PACIO Project Recommendation for Personal Advance Care Plan

  • Data Class: Advance Directives (Level 1) 

  • Data Element: Personal Advance Care Plan (Level 1) 

  • Recommendation: Include the Personal Advance Care Plan data element in the USCDI V4. 

  • Rationale: The PACIO (Post-Acute Care Interoperability) Project, established February 2019, is a collaborative effort between industry, government, and other stakeholders, with the goal of establishing a framework for the development of FHIR implementation guides to facilitate health information exchange. The PACIO Community believes the Personal Advance Care Plan data element is critical to enable the exchange of information that focuses on a narrative description and supporting documentation, in particular PDFs or scanned images. 

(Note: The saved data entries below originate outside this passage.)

-- ==== Sys2Proof/Tests/Slice0.lean ====
section
/-! SUPPORT. Own tests: ill-formed terms refused, witnesses of the statements' hypotheses, and single commands against figures of the
manual. -/

namespace Sys2Proof.Tests

open Sys2Proof.Machine Sys2Proof.Claims

set_option maxRecDepth 20000

/-- A command from a source, without authentication. -/
def cmdOf (src : Src) : Cmd := { src := src, origin := 0, seq := 1, auth := false, keySlot := 0, echo := 0, correl := 0, index := 0 }
/-- The next beat, with the given LATEPOL and NOTIFY off. -/
def nextSpec : TargetSpec := { next := true, latePol := false, notify := false, target := 0 }
/-- State.reset, as a short name. -/
def s0 : State := State.reset
/-- A deferred command of the board controller that waits for this work. -/
def waits (w : Work) : Deferred := { cmd := cmdOf .i3c, opcode := 0, keyKept := true, work := w }
/-- The machine with this work deferred. -/
def deferring (s : State) (w : Work) : State := { s with mgmt := { s.mgmt with deferred := [waits w] } }

/-! ## Witnesses: states and operands that meet the hypotheses of each statement -/

theorem witness_OnlyShortPorPulseStops :
    (∀ k ∈ [false], ({ s0 with pkg := { s0.pkg with porLow := true } } : State).pkg.porLow = true ∧ k = false)
    ∧ (s0.pkg.porLow = true → false = true) := by decide

theorem witness_BadParameterChangesNothing :
    packetOf (.cwRead (cmdOf .i3c) 4 1) = some (cmdOf .i3c, 1) ∧ Open s0 ∧ s0.paramError (.cwRead (cmdOf .i3c) 4 1) = some 32
    ∧ s0.paramError (.cwRead (cmdOf .i3c) 0 0) = some 36 := by
  unfold Open; decide

theorem witness_ClosedControllerTakesNothing :
    packetOf (.identityRead (cmdOf .i3c)) = some (cmdOf .i3c, 0)
    ∧ ¬ Open { s0 with pkg := { s0.pkg with tripped := true } }
    ∧ ¬ Open { s0 with mgmt := { s0.mgmt with running := [{ scope := 5, unit := 0, setter := 0, start := 0, waits := false, since := 1 }] } } := by
  unfold Open; decide

theorem witness_ReadingOpcodesOnlyRead :
    reads (.tableRead (cmdOf .sb) 3 1020 4) = some (cmdOf .sb, 0x0105, 40) ∧ Open s0 ∧ SharedFree s0
    ∧ s0.paramError (.tableRead (cmdOf .sb) 3 1020 4) = none := by
  unfold Open SharedFree; decide

theorem witness_ControlWordOpcodes :
    Open s0 ∧ s0.paramError (.cwRead (cmdOf .i3c) 0x010000 3) = none
    ∧ s0.paramError (.cwWrite (cmdOf .i3c) 0x010010 1 nextSpec [5]) = none ∧ agdItems (cwWrites 0x010010 [5]) = []
    ∧ s0.writeCheck (cmdOf .i3c) (cwWrites 0x010010 [5]) = none
    ∧ s0.paramError (.cwModify (cmdOf .i3c) 0x010010 1 1) = none
    ∧ s0.writeCheck (cmdOf .i3c) [{ addr := 0x010010, mask := 1, value := s0.merged 0x010010 1 1, off := 48 }] = none := by
  unfold Open; decide

theorem witness_LogReadsRemoveWhatTheyAnswer :
    Open s0 ∧ SharedFree s0 ∧ s0.paramError (.noticeRead (cmdOf .sb) 16) = none ∧ s0.paramError (.sampleRead (cmdOf .i3c) 64) = none
    ∧ s0.paramError (.eccLogRead (cmdOf .i3c) 64) = none ∧ s0.paramError (.tableImageList (cmdOf .i3c) 63 64) = none := by
  unfold Open SharedFree; decide

/-- An image of one entry of the stagger table. -/
def img (st : ImageSt) : Image := { handle := 7, table := 8, length := 76, bytes := [], st := st }
def withImage (s : State) (im : Image) : State := { s with mgmt := { s.mgmt with images := [im] } }

theorem witness_TableImageLife_open :
    Open s0 ∧ s0.paramError (.tableImageOpen (cmdOf .sb) 8 72) = none ∧ mayChange (s0.tableHolder 8) .sb 0 = true
    ∧ s0.mgmt.images.length < 64 ∧ s0.storeBytes + 72 ≤ 4194304 := by
  unfold Open; decide

theorem witness_TableImageLife_write :
    let s := withImage s0 (img .opened)
    Open s ∧ s.paramError (.tableImageWrite (cmdOf .sb) 7 72 [1, 2, 3, 4]) = none
    ∧ mayChange (s.tableHolder (s.imageTable 7)) .sb 0 = true ∧ s.imageIs 7 .opened = true
    ∧ s.paramError (.tableImageSeal (cmdOf .sb) 7) = none ∧ s.paramError (.tableImageDiscard (cmdOf .sb) 7) = none
    ∧ s.imageIs 7 .staged = false := by
  unfold Open; decide

theorem witness_HoldsAreTakenAndReleased :
    Open s0 ∧ s0.paramError (.hold (cmdOf .sb) 0 9) = none ∧ mayChange (s0.holderOf 0 9) .sb 0 = true
    ∧ (let s : State := { s0 with mgmt := { s0.mgmt with tableHolds := [(9, some (.sb, 0))] } }
      mayChange (s.holderOf 0 9) .i3c 0 = false ∧ s.paramError (.release (cmdOf .sb) 0 9) = none
      ∧ mayChange (s.holderOf 0 9) .sb 0 = true ∧ (s.holderOf 0 9).isSome = true) := by
  unfold Open; decide

theorem witness_StagingMakesOnePendingEntry :
    Open s0
    ∧ (let s : State := { s0 with beat := { s0.beat with st := .root } }
      s.paramError (.beatRootSet (cmdOf .sb) 3 nextSpec) = none ∧ s.stageCheck (cmdOf .sb) nextSpec [⟨6, 3, 0, 0⟩] true = none
      ∧ s.paramError (.beatPeriodSet (cmdOf .sb) 4 nextSpec) = none ∧ s.stageCheck (cmdOf .sb) nextSpec [⟨7, 4, 0, 0⟩] true = none
      ∧ s.paramError (.agendaStageMark (cmdOf .i3c) nextSpec 5 0) = none
      ∧ s.stageCheck (cmdOf .i3c) nextSpec [⟨8, 5, 0, 0⟩] true = none
      ∧ s.paramError (.agendaStageCwWrite (cmdOf .i3c) nextSpec 0x010018 5) = none
      ∧ s.stageCheck (cmdOf .i3c) nextSpec [⟨2, 0x010018, 5, 0⟩] true = none
      ∧ s.paramError (.agendaStagePowerStep (cmdOf .i3c) nextSpec 15 0) = none
      ∧ s.stageCheck (cmdOf .i3c) nextSpec [⟨3, 15, 0, 0⟩] true = none
      ∧ s.paramError (.agendaStageBistStart (cmdOf .i3c) nextSpec 63 0) = none
      ∧ s.stageCheck (cmdOf .i3c) nextSpec [⟨5, 63, 0, 0⟩] true = none
      ∧ s.paramError (.agendaStageBistStop (cmdOf .i3c) nextSpec 63 0) = none
      ∧ s.stageCheck (cmdOf .i3c) nextSpec [⟨4, 63, 0, 0⟩] true = none) := by
  unfold Open; decide

theorem witness_StagingMakesOnePendingEntry_table :
    let s := withImage s0 (img .sealed)
    Open s ∧ s.image 7 = some (img .sealed) ∧ s.paramError (.tableStage (cmdOf .sb) 7 nextSpec) = none
    ∧ s.imageMayStage (img .sealed) (s.specTarget nextSpec) = true := by
  unfold Open; decide

/-- The machine with agenda entry 255 in this state. -/
def withEntry (s : State) (x : AgEntry) : State := { s with agenda := { entries := [(255, x)], nextOrder := 9 } }
def entryFor (action : Nat) (a : Word) : AgEntry :=
  { st := .pending, action := action, latePol := false, notify := true, src := .i3c, origin := 0, target := 1, order := 8, doneBeat := 0
    paramA := a, paramB := 3, next := false, due := true }

theorem witness_CancelEndsOnePendingEntry :
    let s := withEntry s0 (entryFor 8 5)
    Open s ∧ (s.agEntry 255).st = .pending ∧ (s.agEntry 255).order % 65536 = 8
    ∧ mayChange (some ((s.agEntry 255).src, (s.agEntry 255).origin)) .i3c 0 = true ∧ (s.agEntry 0).st = .free
    ∧ (s.agEntry 255).order % 65536 ≠ 7 := by
  unfold Open; decide

/-- The machine with port 63 in this state. -/
def withPort (s : State) (p : PortSt) : State := { s with ports := [(63, p)] }
def onBeat (s : State) (f : BeatUnit → BeatUnit) : State := { s with beat := f s.beat }

theorem witness_BoundaryCountsOneBeat :
    let s := onBeat s0 fun b => { b with followed := true }
    s.live = true ∧ s.beat.stepsDue = false ∧ s.beat.followed = true ∧ s.beat.rootNext = false := by decide

theorem witness_BeatUnitFollowsTheRoot_marker :
    let s := withPort (onBeat s0 fun b => { b with rootAddr := 31 }) { defaultPort with
      clockLocked := true, a := { defaultStripe with st := .up, linkDelay := 100, delayKnown := true } }
    s.live = true ∧ PortFree s 63 ∧ (s.port 63).clockLocked = true ∧ (s.port 63).rxAsleep = false ∧ (s.port 63).delay = some 100
    ∧ 1900 + 100 ≤ 2000 ∧ s.beat.rootAddr ≠ 0xFF ∧ s.beat.st ≠ .root
    ∧ markerOf (s.decodeClock 63 (s.encodeLane false (markerEntries (markerWord 5 1900 31 2 2))).1).1 = some (markerWord 5 1900 31 2 2)
    ∧ markerOf (s.decodeClock 63 []).1 = none := by
  unfold PortFree; decide +kernel

theorem witness_BeatUnitFollowsTheRoot_states :
    (s0.beat.followed = false ∧ s0.beat.st ≠ .root ∧ s0.beat.markers = [])
    ∧ (let m : Marker := { port := 0, est := 8, count := 5, period := 2 }
      (onBeat s0 fun b => { b with markers := [m] }).beat.markers = [m])
    ∧ (let s := onBeat s0 fun b => { b with lockRun := 8 }
      s.live = true ∧ s.beat.st = .seek ∧ 8 ≤ s.beat.lockRun)
    ∧ (let s := onBeat s0 fun b => { b with st := .freerun, lockRun := 1, holdBeats := 0x801 }
      s.live = true ∧ s.beat.st = .freerun ∧ 1 ≤ s.beat.lockRun ∧ s.beat.driftThresh < s.beat.holdBeats)
    ∧ (let s := onBeat s0 fun b => { b with st := .locked, missed := 3 }
      s.beat.st = .locked ∧ 3 ≤ s.beat.missed)
    ∧ (let s := onBeat s0 fun b => { b with st := .holdover, holdBeats := 65536 }
      s.beat.st = .holdover ∧ 65536 ≤ s.beat.holdBeats) := by decide

def dueState (action : Nat) (a : Word) : State :=
  withEntry (onBeat s0 fun b => { b with count := 1, stepsDue := true, st := .root }) (entryFor action a)

theorem witness_DueEntriesApply :
    (∀ x ∈ [(8, 5), (7, 4), (6, 127), (3, 8), (2, 0x010018), (4, 63)], let s := dueState x.1 x.2
      s.live = true ∧ s.beat.stepsDue = true ∧ s.nextStep5 = some (.entry 255) ∧ (s.agEntry 255).action = x.1
      ∧ mayChange (s.entryHolder x.1 x.2) .i3c 0 = true ∧ s.entryInReset (s.agEntry 255) = false)
    ∧ (dueState 3 8).curveValid 8 = true
    ∧ (let s : State := { dueState 3 8 with mgmt := { s0.mgmt with tableHolds := [(7, some (.sb, 0))] } }
      mayChange (s.entryHolder 3 8) .i3c 0 = false) := by decide

/-- A run of partitions 0 and 63 whose slot 0 is under way. -/
def runOn : Run := { newRun [(0, s0.entry 8 0), (63, s0.entry 8 63)] with begun := true, slotOn := true, startBeat := 0, nextDue := 1 }
def testing (r : Run) (count : Beat) : State :=
  { s0 with
    bist := { s0.bist with run := some r, active := [0] }
    beat := { s0.beat with count := count, localBeats := 9, stepsDue := true } }

theorem witness_DueEntriesApply_start :
    let s : State := { dueState 5 7 with bist := { s0.bist with run := some (newRun [(63, s0.entry 8 63)]) } }
    s.nextStep5 = some (.entry 255) ∧ s.bist.run = some (newRun [(63, s0.entry 8 63)])
    ∧ (∃ y ∈ (newRun [(63, s0.entry 8 63)]).parts, entrySlot y.2 = paramLow 7 7) := by decide

theorem witness_BoundaryStepsRunOnce :
    let s : State := { (onBeat s0 fun b => { b with stepsDue := true }) with ctr := { s0.ctr with
      windows := [(64, { pending := some 65536, window := 256, lastClose := 0, spoiled := false, late := false, due := true })]
      counters := [(1279, { s0.counter 1279 with select := some 0x1001 })] } }
    s.live = true ∧ s.beat.stepsDue = true ∧ (s.window 64).due = true ∧ s.underTest 94 = false
    ∧ (s.window 64).pending = some 65536 ∧ (s.counter 1279).select = some 0x1001 ∧ s0.beat.stepsDue = false := by decide

theorem witness_PowerUnitActs :
    s0.live = true ∧ s0.power.droopEn = true
    ∧ (let s : State := { s0 with power := { s0.power with droopBeat := true, vreqFault := true } }
      s.power.droopBeat = true ∧ s.power.vreqFault = true)
    ∧ (∀ code ∈ [49, 50, 51], let s : State := { s0 with power := { s0.power with railMoving := true, code := code } }
      s.power.railMoving = true ∧ s.power.vreqFault = false
      ∧ (code = 49 → s.power.code < s.railCode) ∧ (code = 50 → s.power.code = s.railCode) ∧ (code = 51 → s.railCode < s.power.code)) := by
  decide

theorem witness_CapsAreSetAndHeld :
    Open s0 ∧ mayChange s0.mgmt.ceilingHold .pcie 0 = true ∧ mayChange s0.mgmt.hostHold .pcie 0 = true ∧ s0.power.ceiling = 0
    ∧ (withCeiling s0 (cmdOf .pcie) 250).effCap ≤ s0.effCap ∧ s0.power.telem.length = 4
    ∧ (let s := withCeiling s0 (cmdOf .sb) 1499
      mayChange s.mgmt.ceilingHold .pcie 0 = false ∧ mayChange s.mgmt.hostHold .pcie 0 = true ∧ s.power.ceiling ≠ 0
      ∧ s.power.ceiling < 1500)
    ∧ (let s : State := withCeiling { s0 with side := { s0.side with bmcAbsent := true } } (cmdOf .sb) 250
      mayChange s.mgmt.ceilingHold .sb 0 = true ∧ s.side.bmcAbsent = true ∧ s.effCap < (withCeiling s (cmdOf .sb) 0).effCap) := by
  unfold Open; decide

theorem witness_SelfTestRuns_start :
    Open s0 ∧ s0.paramError (.bistRun (cmdOf .sb) 3 nextSpec) = none ∧ s0.runGate (partList 3) = none
    ∧ s0.stageCheck (cmdOf .sb) nextSpec [startOf (runOf s0 3)] true = none
    ∧ (testing runOn 5).underTest 0 = true ∧ Open (testing runOn 5) := by
  unfold Open; decide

PACIO Comments on Personal Advance Care Plan

Remove “Personal Advance Care Plan” as a data element: While the concept of “Personal Advance Care Plan” remains important to be included in the USCDI, further community discussion led to clarification of the request of this item. The “Personal Advance Care Plan” concept is better described as a bundle of information which includes the data elements of “Healthcare Agent”, “Priorities Under Certain Health Conditions”, “Priorities Upon Death”, “Quality of Life Priorities” and “Care Experience Preferences”. The recommendation to advance the data elements that are part of the bundled Personal Advance Care Plan items are identified and justified in each specified data element.

PACIO support to remove “Personal Advance Care Plan”

The PACIO Project agrees with the recommendation to remove the data element titled “Personal Advance Care Plan”. PACIO supports the advancement of the data elements composing this bundle instead: “Healthcare Agent” “Priorities Under Certain Conditions”, “Priorities Upon Death”, “Quality of Life Priorities”, and “Care Experience Preferences”.

Established February 2019, the PACIO Project is a collaborative effort between industry, government, and other stakeholders, with the goal of establishing a framework for the development of FHIR implementation guides to facilitate health information exchange. The PACIO community is open to all interested parties and currently includes over 50 individuals and organizations. On behalf of the PACIO Project leadership team, the PACIO Community voted 9/29/21 and unanimously supports the document and recommendations as posted 9/28/21 by Lisa R Nelson. PACIO members were involved in the creation of that document based on experiences in advance directive content adjudication and FHIR implementation guide development.

Remove “Personal Advance Care Plan” as a data element

While the concept of “Personal Advance Care Plan” remains important to be included in the USCDI, further community discussion led to clarification of the request of this item. The “Personal Advance Care Plan” concept is better described as a bundle of information which includes the data elements of “Healthcare Agent”, “Priorities Under Certain Conditions”, “Priorities Upon Death”, “Quality of Life Priorities” and “Care Experience Preferences”.  The recommendation to advance the data elements that are part of the bundled Personal Advance Care Plan items are identified and justified in each specified data element.